## What you will do
Only those lines in the data below from the line containing "def Chip.withdraw (x" through the line containing "let y := ((y.hpWithdraw", both included, should be restated word for word.

## Data extracts
----------

-- ==== Sys2Proof/Machine/Functions.lean ====
section
/-!
DEFINITION. Functions and shares (04_functions_and_shares.md): the life cycle, withdrawal and its drain, share changes.
-/
namespace Sys2Proof.Machine

/-! ### Session close (R473) -/

/-- A session ends with a cause: the lock is set, ACCESS returns to Operate, event 508 and a record of kind 3. -/
def Chip.endSession (x : Chip) (cause : Nat) : Chip :=
  if x.get RJ_SESSION_ROLE = 0 then x
  else
    let y := if cause ≤ 2 then x.journalRec 3 (x.get RJ_SESSION_ROLE) 0 0 0 cause [] else x.journal 3 cause
    let y := ((y.set RJ_SESSION_ROLE 0).flag RJ_SESSION_LOCK true).set RJ_SESSION_IDLE_LEFT 0
    (y.setMode GL_MODE_ACCESS 0).raise 508

/-! ### Pieces of old-generation work (R97, R101, R108) -/

/-- The block that holds an abandoned packet, by its class, as a bit of FN_DRAIN_SLOW word 1. -/
def classBit (cls : Nat) : Option Nat :=
  match cls with
  | 2 => some 6
  | 3 => some 0
  | 4 => some 1
  | 5 => some 1
  | 6 => some 4
  | 7 => some 2
  | 8 => some 3
  | 10 => some 5
  | _ => none

/-- Old-generation packets of a function that a block still holds. -/
def Chip.oldPkts (x : Chip) (f : Nat) : List Pkt := x.ce.pkts.filter fun p => p.call.fn.val = f && p.isAbandoned

/-- Old-generation jobs. -/
def Chip.oldJobs (x : Chip) (f : Nat) : Nat := (x.gx.jobs.filter fun j => j.fn = f && j.old).length

/-- Migrations of a withdrawn function's entries, which its drain waits for (R126). -/
def Chip.oldMigs (x : Chip) (f : Nat) : Nat :=
  (x.hb.map.filter fun e => e.valid && (e.mig != 0 && ((e.func = f && e.wdrawn) || (e.charge = f && e.held)))).length

/-- How many pieces of old-generation work are left. Assumption log, row 23. -/
def Chip.pieces (x : Chip) (f : Nat) : Nat :=
  (x.oldPkts f).length + x.oldJobs f + x.auOld f + x.hpOld f + x.oldMigs f

/-- The blocks that hold them, as FN_DRAIN_SLOW word 1 names them. Assumption log, row 23. -/
def Chip.holders (x : Chip) (f : Nat) : Nat :=
  let has := fun (b : Nat) => (x.oldPkts f).any fun p => classBit p.cls = some b
  ((List.range 7).map fun b => 2 ^ b * b2n (has b || ((b = 0 && decide (0 < x.oldJobs f)) ||
    ((b = 2 && decide (0 < x.auOld f)) || ((b = 4 && decide (0 < x.hpOld f)) || (b = 6 && decide (0 < x.oldMigs f))))))).sum

/-! ### Withdrawal (R91 to R96) -/

/-- Why a generation is withdrawn. -/
inductive Cause where
  /-- FN_DISABLE. -/
  | disable
  /-- Function level reset of a virtual function. -/
  | flr
  /-- Removal, or function level reset of F0. -/
  | removal
deriving DecidableEq, Repr

/-- The registers of a function's rings that return to their reset values. -/
def ringFields : List Fld :=
  [RINGk_BASE_LO_ADDR, RINGk_BASE_HI_ADDR, RINGk_CTL_SIZE_LOG2, RINGk_CTL_EN, RINGk_CTL_WB_EN, RINGk_HEAD_PTR] ++
  [RINGk_TAIL_PTR, RINGk_STAT_BAD_DB, RINGk_STAT_MALFORMED, RINGk_STAT_PARTIAL, RINGk_STAT_FENCE_WAIT, RINGk_STAT_FULL] ++
  [RINGk_STAT_NOTICE_LOST, RINGk_STAT_CFG_ERR, RINGk_STAT_NOTICES_LOST, RINGk_WB_LO_ADDR, RINGk_WB_HI_ADDR]

/-- A function's rings at reset, and its MSI-X state as PCI Express leaves it: disabled, every vector masked (R548). -/
def Chip.resetRings (x : Chip) (f : Nat) : Chip :=
  let y := (List.range 5).foldl (fun (y : Chip) k => y.resetFields ringFields (ringIx f k)) x
  let need := (List.range 5).foldl (fun (m : List (Nat × Nat)) k => sparseSet m (ringIx f k) 0 0) y.ce.need
  { y with
    ce := { y.ce with need := need }
    ev := { y.ev with
      pba := y.ev.pba.filter fun p => p.1 != f
      table := y.ev.table.filter fun p => p.1 / 4 / 128 != f
      enabled := y.ev.enabled.filter fun g => g != f
      fmask := y.ev.fmask.filter fun g => g != f } }

/-- Rings disabled by FN_DISABLE. -/
def Chip.stopRings (x : Chip) (f : Nat) : Chip :=
  let y := (List.range 5).foldl (fun (y : Chip) k =>
    ((y.flag RINGk_CTL_EN false (ringIx f k)).flag RINGk_STAT_PARTIAL false (ringIx f k)).flag RINGk_STAT_FENCE_WAIT false (ringIx f k)) x
  let need := (List.range 5).foldl (fun (m : List (Nat × Nat)) k => sparseSet m (ringIx f k) 0 0) y.ce.need
  { y with ce := { y.ce with need := need } }

/-- A cancelled packet's reply: CANCELLED with the old generation, or counted as a lost notice (R91). -/
def Chip.cancelReply (x : Chip) (f : Nat) (p : Pkt) : Chip :=
  if !p.call.reply then x
  else if x.replyRoom f 1 then x.writeReply f p.opcode stCancelled p.call.gen.toNat p.call.seq.toNat p.call.tag.toNat [0]
  else x.lostNotice f

/-- Layers of a function are held: their allocations pass to firmware; with a hold time of 0 they are due at once (R94,
R114). -/
def Chip.holdLayers (x : Chip) (f : Nat) : Chip :=
  let mine := x.cp.layers.filter fun l => l.fn = f && !x.on CP_Ln_STAT_HELD l.unit
  let y := mine.foldl (fun (y : Chip) l =>
    let own := match y.entry (hIndex (lyAddr l.words)) with
      | some e => e.valid && (e.func = f && !e.wdrawn)
      | none => false
    let y := if own then match y.entry (hIndex (lyAddr l.words)) with
        | some e => y.setEntry { e with func := 127, held := true }
        | none => y
      else y
    let fw := match y.entry (hIndex (lyAddr l.words)) with
      | some e => e.held
      | none => false
    { (y.flag CP_Ln_STAT_HELD true l.unit).onlyIf fw (fun z => z.set CP_Ln_OWNER_FUNC 127 l.unit) with
      cp := { y.cp with layers := updAll y.cp.layers (fun m => m.unit = l.unit) fun m =>
        { m with fw := fw, expired := y.get FN_HOLD_MS_MS = 0 } } }) x
  y.updHolding f

/-- Entries of a function that no held layer shows are withdrawn; balancing migrations of them are aborted (R114, R126). -/
def Chip.withdrawMap (x : Chip) (f : Nat) : Chip :=
  (x.hb.map.filter fun e => e.valid && (e.charge = f && (e.func = f || e.held))).foldl (fun (y : Chip) e =>
    let y := if e.kind = 0 then y.abortMig e else y
    match y.entry e.idx with
    | some d => if d.func = f then y.setEntry { d with wdrawn := true } else y
    | none => y) x

/-- Queued changes of a function are dropped without notice; flips among them are counted, each member of a FLIP_GROUP
as one (R92). Assumption log, row 118. -/
def Chip.dropChanges (x : Chip) (f : Nat) : Chip :=
  let mine := x.cp.changes.filter fun c => c.fn = f
  let y := { x with cp := { x.cp with changes := x.cp.changes.filter fun c => c.fn != f } }
  let y := y.sat FNf_CANCEL_CNT_COUNT f (mine.filter Change.isFlip).length
  ((List.range 16).foldl (fun (y : Chip) h => if mine.any fun c => c.head = h then y.updFetch h else y) y).reapFences

/-- OFFLOAD_CANCEL of every job of a function that is at the twin; what it has returned is discarded (R370). -/
def Chip.cancelOffload (x : Chip) (f : Nat) : Chip :=
  (x.bl.offOut.filter fun o => o.fn = f).foldl (fun (y : Chip) o =>
    (y.blSend 3 6 (wordBytes o.ref)).setBl fun b => { b with
      offOut := b.offOut.filter fun p => p.ref != o.ref, stage := b.stage.filter fun p => p.ref != o.ref }) x

/-- Jobs of a function: those without cores, and those at the twin, are Abandoned at once, the others at their next
preemption point (R92, R370). -/
def Chip.withdrawJobs (x : Chip) (f : Nat) : Chip :=
  let y := x.cancelOffload f
  let y := { y with gx := { y.gx with jobs := updAll y.gx.jobs (fun j => j.fn = f) fun j => { j with old := true } } }
  let y := y.requestPreempt fun j => j.fn = f
  (y.gx.jobs.filter fun j => j.fn = f && j.cores = []).foldl (fun (y : Chip) j => y.abandonJob j false) y

/-- A function's generation increments and its old generation's work is withdrawn. Answers how many packets were
cancelled. Assumption log, rows 24, 26. -/
def Chip.withdraw (x : Chip) (f : Nat) (cause : Cause) : Chip × Nat :=
  let waiting := x.ce.pkts.filter fun p => p.call.fn.val = f && p.isWaiting
  let ended := x.ce.pkts.filter fun p => p.call.fn.val = f && p.isOver
  let n := waiting.length
  let keep := (x.ce.pkts.filter fun p => !(p.call.fn.val = f && (p.isWaiting || p.isOver))).map fun p =>
    if p.call.fn.val = f && p.isDispatched then { p with stage := .abandoned } else p
  let y := { x with ce := { x.ce with pkts := keep, starve := x.ce.starve.filter fun p => p.1 / 2 != f } }
  let y := if cause = .disable then waiting.foldl (fun (y : Chip) p => y.cancelReply f p) y else y
  let y := (y.sat FNf_CANCEL_CNT_COUNT f n).inc FNf_GEN_GEN f
  let y := if cause = .disable then y.sat FNf_WDRAW_CNT_DISABLE f else if cause = .flr || f = 0 then y.sat FNf_WDRAW_CNT_FLR f else y
  let ds := if y.fn.drains.any fun d => d.fn = f then
      updAll y.fn.drains (fun d => d.fn = f) fun d => { d with incs := d.incs + 1, cancelled := d.cancelled + n }
    else y.fn.drains ++ [⟨f, 1, n, 0, false⟩]
  let y := { y.flag FNf_STAT_DRAINING true f with fn := { y.fn with drains := ds } }
  let y := ended.foldl (fun (y : Chip) _ => y.countDiscard f) y
  let y := ((y.dropChanges f).holdLayers f).withdrawMap f
  let y := (y.setHits (y.th.hits.filter fun e => e.world || e.func != f)).withdrawJobs f
  let y := ((y.hpWithdraw f).auWithdraw f).skWithdraw f
  let y := ((List.range 24).filter fun u => y.on CVn_CFG_BOUND u && (y.get CVn_CFG_MODE u = 0 && (!y.on CVn_CFG_WORLD u &&
    y.get CVn_CFG_FUNC u = f))).foldl Chip.cvWithdraw y
  let y := (y.ce.fences.filter fun g => g.owner = f && !g.orphan).foldl (fun (y : Chip) g => y.orphanFence g true) y
  let fences := y.ce.fences.map fun g => { g with grants := g.grants.filter fun h => h != f }
  let y := { y with
    ce := { y.ce with fences := fences }
    hb := { y.hb with copies := y.hb.copies.filter fun c => c.fn != f }
    ev := { y.ev with counts := y.ev.counts.filter fun v => v.fn != f } }
  let y := match cause with
    | .disable => (y.stopRings f).set FNf_STAT_STATE 1 f
    | .flr => y.resetRings f
    | .removal => if f = 0 then y.resetRings f else (y.resetRings f).set FNf_STAT_STATE 0 f
  ((y.countPkts f).release, n)

/-- A virtual function leaves the bus: withdrawn, its share and units gone (R84, R95). Assumption log, rows 6, 26. -/
def Chip.removeFn (x : Chip) (f : Nat) : Chip :=
  if x.get FNf_STAT_STATE f = 0 then x
  else
    let y := (x.withdraw f .removal).1
    let y := (y.setShare f ⟨0, 0, 0, 0, 0, 0⟩).flag FNf_STAT_SHARE_PEND false f
    let y := (y.cp.assign.filter fun p => p.2 = f).foldl (fun (y : Chip) p => y.assignUnit p.1 none) y
    { y with
      ce := { y.ce with nseq := sparseSet y.ce.nseq f 0 0 }
      fn := { y.fn with pend := y.fn.pend.filter fun p => p.fn != f } }

/-- Every virtual function leaves the bus. -/
def Chip.removeAll (x : Chip) : Chip := (List.range 64).foldl (fun (y : Chip) i => y.removeFn (i + 1)) x

/-- A virtual function becomes present with the default share (R85). Assumption log, row 125. -/
def Chip.addFn (x : Chip) (f : Nat) : Chip :=
  if x.get FNf_STAT_STATE f = 0 then
    ((x.set FNf_STAT_STATE 1 f).setShare f x.fn.dflt).set FNf_SHARE_EPOCH_EPOCH (x.get FN_EPOCH_NUM_EPOCH) f
  else x

/-! ### Host acts on the functions (R85, R99) -/

/-- The host sets VF Enable with NumVFs. -/
def vfEnableSet (n : Nat) (x : Chip) : Chip := (List.range n).foldl (fun (y : Chip) i => y.addFn (i + 1)) x

/-- Function level reset of a virtual function. Assumption log, row 25. -/
def flrVf (f : Nat) (x : Chip) : Chip := if x.get FNf_STAT_STATE f = 0 then x else (x.withdraw f .flr).1

/-- Function level reset of F0: F0 withdrawn, every virtual function removed, any session closed. Assumption log, row
25. -/
def flrF0 (x : Chip) : Chip := ((x.endSession 5).withdraw 0 .removal).1.removeAll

----------

## Answer space
def Chip.withdraw (x : Chip) (f : Nat) (cause : Cause) : Chip × Nat :=
  let waiting := x.ce.pkts.filter fun p => p.call.fn.val = f && p.isWaiting
  let ended := x.ce.pkts.filter fun p => p.call.fn.val = f && p.isOver
  let n := waiting.length
  let keep := (x.ce.pkts.filter fun p => !(p.call.fn.val = f && (p.isWaiting || p.isOver))).map fun p =>
    if p.call.fn.val = f && p.isDispatched then { p with stage := .abandoned } else p
  let y := { x with ce := { x.ce with pkts := keep, starve := x.ce.starve.filter fun p => p.1 / 2 != f } }
  let y := if cause = .disable then waiting.foldl (fun (y : Chip) p => y.cancelReply f p) y else y
  let y := (y.sat FNf_CANCEL_CNT_COUNT f n).inc FNf_GEN_GEN f
  let y := if cause = .disable then y.sat FNf_WDRAW_CNT_DISABLE f else if cause = .flr || f = 0 then y.sat FNf_WDRAW_CNT_FLR f else y
  let ds := if y.fn.drains.any fun d => d.fn = f then
      updAll y.fn.drains (fun d => d.fn = f) fun d => { d with incs := d.incs + 1, cancelled := d.cancelled + n }
    else y.fn.drains ++ [⟨f, 1, n, 0, false⟩]
  let y := { y.flag FNf_STAT_DRAINING true f with fn := { y.fn with drains := ds } }
  let y := ended.foldl (fun (y : Chip) _ => y.countDiscard f) y
  let y := ((y.dropChanges f).holdLayers f).withdrawMap f
  let y := (y.setHits (y.th.hits.filter fun e => e.world || e.func != f)).withdrawJobs f
  let y := ((y.hpWithdraw f).auWithdraw f).skWithdraw f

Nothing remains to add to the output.